Input Middlewares - is a chain of functions that can modify the user input before save it in history and sending it to the LLM API.

can modify the user input
don't have session or access to the chat history
can call third party services or DB queries
can control the chain of output middlewares by calling next() callback

Output Middlewares - is a chain of functions that can modify the LLM response before save it in history and sending it to the Event Handlers.

can modify the LLM response
can access to the chat history
can set the custom session context
can use the session.messages.query() method to query the chat history
can use the session.messages.methods to modify the chat history
can call third party services or DB queries
can callRetry LLM to restart the chat completion job with the modified chat history
can control the chain of output middlewares by calling next() callback

Event Handlers || Default Handler - is a chain of event detectors and registered handlers that can be used to handle the LLM response based on the chat history.

can access to the chat history
can set the custom session context
can use the session.messages.query() method to query the chat history
can use the session.messages.methods to modify the chat history
can call third party services or DB queries
can callRetry() LLM to restart the chat completion job with the modified chat history
can control the chain of event detectors by calling next() callback
can prioritize the event handlers by priority property
can control the max loops of callRetry() method by maxLoops property
it's finally step of the chat completion lifecycle, on this step you can send response to the bot provider webhook or directly to user

ErrorHandler - is a callback function that can be used to handle the error from the Chat Completion lifecycle and inner dependencies.
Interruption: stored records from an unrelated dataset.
/-- Source address, destination address and bytes of unit `u`: an aligned 256-byte unit of the destination, or the part covered. -/
def Copy.unit (x : Copy) (u : Nat) : Nat × Nat × Nat :=
  let (r, j) := x.unitRow x.rows 0 u
  let d := rowAt x.dst r x.dstr
  let k := if j = 0 then 0 else 256 * j - d % 256
  ((rowAt x.src r x.sstr + k) % 2 ^ 64, (d + k) % 2 ^ 64, min (256 - (d + k) % 256) (x.len - k))

/-- The deadline as TIME in ns. -/
def Copy.deadline (x : Copy) : Option Nat := if x.dl = 0 then none else some (x.issuedNs + x.dl * 1000)

/-- The class of what a copy sends now, its completion write apart (R307). -/
def Copy.cls (x : Copy) : BitVec 3 := if x.offload then 6 else 5

def State.modCopy (s : State) (c id : Nat) (f : Copy → Copy) : State :=
  s.modCore c fun k => { k with copies := k.copies.map fun x => if x.id = id then f x else x }

/-- A write request of a copy that has not been transmitted yet. -/
def Req.unsent (r : Req) (id : Nat) : Bool :=
  decide (r.att = 0) && (match r.sink with
    | .copyUnit i | .copyDone i => decide (i = id)
    | _ => false)

/-- A copy leaves the queue, with what it has not transmitted. -/
def State.dropCopy (s : State) (c id : Nat) : State :=
  s.modCore c fun k => { k with
    copies := k.copies.filter fun x => decide (x.id ≠ id), reqs := k.reqs.filter fun r => !r.unsent id }

def Core.copy? (k : Core) (id : Nat) : Option Copy := k.copies.find? fun x => decide (x.id = id)

/-- A request of the copy engine for a copy. -/
def copyReq (c : Nat) (x : Copy) (t : Access) (faddr n : Nat) (wr : Bool) (sink : Sink) (op : ROp) : Req where
  id := 0
  rid := engineRid c 0
  slot := x.slot
  ser := 0
  op := op
  home := t.home
  wr := wr
  subject := if x.spill.isSome then spillSubject else ident c x.slot
  sink := sink
  att := 0
  fts := 0
  due := 0
  issued := x.issued
  faddr := BitVec.ofNat 64 faddr
  lo := faddr
  hi := faddr + n
  acq := none
  walk := t.walk
  localWait := false
  waits := false
  inc := 0
  cls := x.cls

/-- Where a halt's copies see a device address: above every fabric address. -/
def spillWindow : Nat := 2 ^ 62

/-- The access of a copy to an address outside its own store: translated and checked, but for the spill area of a halt. -/
def State.copyAccess (s : State) (c : Nat) (k : Core) (x : Copy) (a n : Nat) (write : Bool) : Resolved :=
  match x.spill with
  | some p => .ok ⟨.port p, a - spillWindow, false, a, none, none, 0⟩
  | none => (s.remAddr c k a n write).orLost k x.slot a

/-- A copy ends early (R304). -/
def State.copyFail (s : State) (c : Nat) (x : Copy) (cause : Cause) (faddr : Nat) : State :=
  (s.dropCopy c x.id).failReq c (copyReq c x ⟨.mgr, 0, false, 0, none, none, 0⟩ faddr 0 false .quiet (.load 0 0 0)) cause false

/-- Sends a request of the copy engine. -/
def State.copySend (s : State) (c : Nat) (t : Access) (q : Req) : State :=
  (s.translated c t).sendReq (.core c) q (s.ahead (.core c) t.lat)

/-- A CORE report of the copy engine for an uncorrectable word of its own store (R376). -/
def State.engineReport (s : State) (c w : Nat) : State :=
  s.coreReport c .uels ⟨BitVec.ofNat 64 w, 0, none, false, 0, 0, engineRid c 0⟩

/-- The words of a range are uncorrectable. -/
def Core.spoil (k : Core) (a n : Nat) : Core := { k with badWords := (wordsOf a n).filter (fun w => !k.badWords.contains w) ++ k.badWords }

/-- A unit with its bytes: written in the own store, or sent; none while it waits for room. A unit of a halt's copy whose bytes could not be
read, none, is not sent, and its words are bad where they were to be written (R376, log 48). -/
def State.putUnit (s : State) (c : Nat) (k : Core) (x : Copy) (u : Nat) (bs : List Byte) : Option State :=
  let (_, d, n) := x.unit u
  let went (s : State) : State := s.modCopy c x.id fun y => { y with sent := y.sent + 1, ready := y.ready.filter fun e => decide (e.1 ≠ u) }
  if bs.isEmpty then
    some (((went s).modCore c fun k => if d < 0x30000 then k.spoil d n else k).modCopy c x.id fun y => { y with ended := y.ended + 1 })
  else if d < 0x30000 then
    let s := s.modCore c fun k => k.injectPartial d n
    match (s.core? c).bind fun k => k.badPartial d n with
    | some w => some ((s.engineReport c w).copyFail c x .ueremote d)
    | none => some (((went s).writeOwn c d bs).modCopy c x.id fun y => { y with ended := y.ended + 1 })
  else
    match s.copyAccess c k x d n true with
    | .fault e => some (s.copyFail c x e d)
    | .hold => none
    | .ok t =>
      if k.unitFull t.home || k.serialsFull (engineRid c 0) then none
      else some ((went s).copySend c t (copyReq c x t d n true (.copyUnit x.id) (.store t.addr bs 6)))

/-- The units of a copy whose bytes have come are written or sent in rising order (R328), until one must wait: for bytes, for room, or
for the walk of the one before. -/
def State.copyAdvance (c id : Nat) : Nat → State → State
  | 0, s => s
  | fuel + 1, s =>
    match s.core? c with
    | none => s
    | some k =>
      match k.copy? id with
      | none => s
      | some x =>
        if k.reqs.any fun r => r.unsent id then s
        else
          match x.ready.find? fun e => decide (e.1 = x.sent) with
          | none => s
          | some e =>
            match s.putUnit c k x e.1 e.2 with
            | none => s
            | some t => State.copyAdvance c id fuel t

/-- A unit's bytes have come. -/
def State.writeUnit (s : State) (c : Nat) (x : Copy) (u : Nat) (bs : List Byte) : State :=
  (s.modCopy c x.id fun y => { y with ready := y.ready ++ [(u, bs)] }).copyAdvance c x.id (x.ready.length + 1)

/-- The copies of a core go on where they can. -/
def State.copyFlush (s : State) (c : Nat) : State :=
  match s.core? c with
  | none => s
  | some k => k.copies.foldl (fun s x => s.copyAdvance c x.id x.ready.length) s

/-! ## Events of the engine -/

/-- The waiting copy that takes a free active position: the first in issue order. -/
def Core.copyWaiting (k : Core) : Option Copy :=
  if (k.copies.filter fun x => x.active).length < 48 then k.copies.find? fun x => !x.active else none

/-- COPY_ACTIVATION. -/
def execCopyActivation (c : Nat) (s : State) : Host.Outcome State Fault Refusal :=
  match (s.core? c).bind fun k => k.copyWaiting with
  | none => .fault .noSuchItem
  | some x => .next (s.modCopy c x.id fun y => { y with active := true })

/-- A copy with a unit to begin: the slot's stores before it have been performed (R27). -/
def Core.copyLive (k : Core) (cyc : Nat) (x : Copy) : Bool :=
  x.active && !x.abandoned && decide (x.issued < cyc) && decide (x.begun < x.total)
    && !k.stores.any fun b => decide (b.slot = x.slot) && decide (b.issued ≤ x.issued)

/-- The copy whose unit is sent next: data class first, then round-robin in order of activation, which is the order of issue. -/
def Core.copyNextUnit (k : Core) (cyc : Nat) : Option Copy :=
  let live := k.copies.filter fun x => k.copyLive cyc x
  let pick (l : List Copy) : Option Copy :=
    match l.find? fun x => decide (k.copyTurn < x.id) with
    | some x => some x
    | none => l.head?
  match pick (live.filter fun x => !x.offload) with
  | some x => some x
  | none => pick live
can access and manage to the chat history if received session object.
can call retry() method to restart the chat completion lifecycle.
can control/realize Message Accumulator to the chat history and continue the chat completion lifecycle - try to use it only if you can't handle the error, and you need try to continue the chat completion lifecycle.
can call third party services or DB queries.
can respond to the bot provider webhook or directly to user.
can notificate the developers about the error.